Tuesday, December 18, 2012

Tuesday Review: True Love at Silver Creek Ranch


True Love at Silver Creek Ranch
By Emma Cane
Publisher: Avon
Release Date: 
December 26, 2012

Brooke Thalberg is a cowgirl, a real one who loves the ranching life. She loves her family too, but lately, even though she is living the life she always knew she’d grow up to leave, she has this nagging feeling of dissatisfaction. That feeling is intensified after Adam Desantis appears seemingly from nowhere to help her save the horses when one of the Thalberg barns catches fire. Her memories of Adam from high school are anything but pleasant. Still, there’s something about the quiet loner that he has become that makes him hard to ignore.

Adam Desantis was one of the bad boys of Valentine Valley until a high school football coach helped him turn his life around. After high school, he chose the military life. He left town a brash kid who thought he had all the answers. Now an ex-marine with battle scars on his body and in his soul, he has returned because he’s worried about his beloved grandmother, the only family he has. When Doug Thalberg hires him, Adam is happy to have something to do with his time, but he’s not sure it’s such a good idea for him to be thrown in the company of Brooke whom he finds himself thinking about far too much.
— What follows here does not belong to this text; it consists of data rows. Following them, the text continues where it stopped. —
-- ==== Sys2Proof/Config.lean ====
section
/-! DEFINITION. The configuration: the algorithm's constants at this hardware's values (00_scope.md R10), the interface
parameters (00_scope.md R11) and the free values, which have no body. The widths of R10 (`W`, `N_RK`, `TBL`, `L`, `OFS_BITS`)
also stand in the types of `Word.lean`. -/

namespace Sys2Proof

/-- `W`: the word width in bits (R10). -/
abbrev Config.wordBits : Nat := 32
/-- `N_RK`: the number of round keys (R10). -/
abbrev Config.nRk : Nat := 26
/-- `R_CTR`: ARX rounds of one `ENC_CTR` (R10). -/
abbrev Config.rCtr : Nat := 7
/-- `OFS_MOD`: the modulus of the round-key offset (R10). -/
abbrev Config.ofsMod : Nat := 18
/-- `OFS_STEP`: the offset's advance per `ENC_CTR` (R10). -/
abbrev Config.ofsStep : Nat := 7
/-- `R_POS`: ARX rounds of one `ENC_POS` (R10). -/
abbrev Config.rPos : Nat := 26
/-- `EVO_MINOR_LIM`: calls per Table1 recombination (R10). -/
abbrev Config.evoMinorLim : Nat := 2000
/-- `EVO_MAJOR_LIM`: calls per Table2 recombination (R10). -/
abbrev Config.evoMajorLim : Nat := 4000000
/-- `L`: the seed length in bytes (R10). -/
abbrev Config.seedLen : Nat := 12
/-- `TBL`: entries per table (R10). -/
abbrev Config.tblSize : Nat := 256
/-- `ROT_R`: the right rotation of the ARX round (R10). -/
abbrev Config.rotR : Nat := 8
/-- `ROT_L`: the left rotation of the ARX round (R10). -/
abbrev Config.rotL : Nat := 3
/-- `OFS_BITS`: the width of the round-key offset (R10). -/
abbrev Config.ofsBits : Nat := 8

/-- `APERTURE`: bytes of register space, 64 words (R11). -/
abbrev Config.aperture : Nat := 256
/-- `BUS_W`: the host data bus width in bits (R11). -/
abbrev Config.busBits : Nat := 32

/-- `BASE` is OPEN and 256-byte aligned (R11, 92_eei_decisions.md D2): the number of the 256-byte page the platform maps the
aperture at, free (log entry 5). -/
opaque Config.basePage : Nat

/-- `BASE`, the host byte address of the aperture: a multiple of 256 (R11). -/
def Config.base : Nat := Config.aperture * Config.basePage

/-- `ANY_32`: the value of the `n`-th read of `DOUT0`, `DOUT1` or `CTX_DATA` made while a command is in flight
(20_memory.md R56, R58; 93_implementation_defined.md U1). Each such read draws a fresh value (log entry 4). -/
opaque Config.any32 : Nat → Word

/-- The word an ARX round would read as round key `i` for `i ≥ 26`, where the spec has no round key (40_datapath.md R104
requires `first + count <= N_RK`). No reachable state asks for it (10_state.md R43; log entry 8). -/
opaque Config.absentRoundKey : Nat → Word

end Sys2Proof
end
The more time Brooke and Adam spend together, the more difficult it becomes for them to control the attraction between them. Brooke tells herself that a relationship with a ranch employee is a bad idea. Adam tells himself that Brooke is out of his class and his stay in Valentine Valley is temporary, both good reasons for avoiding complications. But soon the two are involved in a sizzling, secret affair, and neither one is ready to admit that their hearts are involved regardless of all their heads keep telling them.

This is the second in Cane’s Valentine Valley series, following A Town Called Valentine (February 2012, Nate Thalberg and Emily Murphy’s story). For the first half of the story, I liked the town better than I did the romance. Brooke and Adam seemed likeable enough, but I didn’t feel as if I knew them well enough to be fully engaged with their story—not even enough to believe strongly that they belonged together anywhere outside Adam’s bed. The characters became more fully dimensional by the second half, and I ended up believing in them as individuals and as a couple. But the time it took to reach that point kept the book from being all I wanted it to be.

I was also bothered because I was aware from very early in the book that I was missing parts of the story because I had not read the first book. I found Emily and Nate an appealing couple, and I plan to read their book. Not every reader may be bothered by the shadow stories, but for me, True Love suffered as a standalone. I never lost sight of its being the second book in a series for which I had not read the first book.

What Cane does superlatively well is create a small town world people with warm, interesting secondary characters. Not just Nate and Emily, Brooke’s other brother Josh, her best friend Monica, and a few other characters who readers may expect to see front and center in other books, but also Brooke’s parents, the teenagers with whom she is involved, Adam’s old coach, and Adam’s grandmother are vivid, vital characters that give the story greater depth and meaning. Valentine Valley itself is just enough different from the run-of-the-mill small town to make in distinctive and memorable. So even though this book was a C+ read for me, its appeal is great enough to send me back to Valentine Valley for more stories.


This was a book that I might not have finished had I not been reading it to review. I’m glad I persisted, but it left me wondering if I sometimes give up too soon on other books. If a book is not working for me by the end of the third chapter, it generally is a DNF for me. How long do you give a book before you give up on it?

3 comments:

Quantum said...

I like the small town setting where everyone knows everyone else's business. Reminds me of my school-days.

Such a pity that the first book in this series is over priced. £6.99 for the e-book when the paper version is £6.29 seems pretty unreasonable. I think that for a début author the book needs to be priced to encourage sales so that the author becomes widely known.

Some publishers seem to ignore the simple economics of demand determining the price! I will wait until the price falls, but may have forgotten about it by then!

I like to listen to audio books and if the book doesn't excite or particularly interest me after an hour or so I tend to try something else, if I'm still awake. If the author is well thought of, I will often have another go and start from the beginning again.

Curiously it often works second time around. Maybe starting with some familiarity with scene and characters helps.

Quantum said...

I just discovered that Emma Cane is also Gayle Callen who is well known for historical romance.
I guess I was supposed to know this, but a hint on the Amazon page describing Emma Cane's books would have been useful.

The info that she is not a début author but has been very successful with her other pseudonym would be helpful for encouraging sales. It seems that the 'brand name' is not considered of value in publishing or is there perhaps something to hide?

Or did I get out of the wrong side of the bed this morning! LOL

Janga said...

Q, I agree that it makes no sense for the ebook to cost more than a paper copy, but unfortunately it happens. I've bought several paperbacks when I prefer e copies for that reason.

I guess I didn't do all my homework on this one. I didn't realize Emma Cane is Gayle Callen. Thanks for letting me know.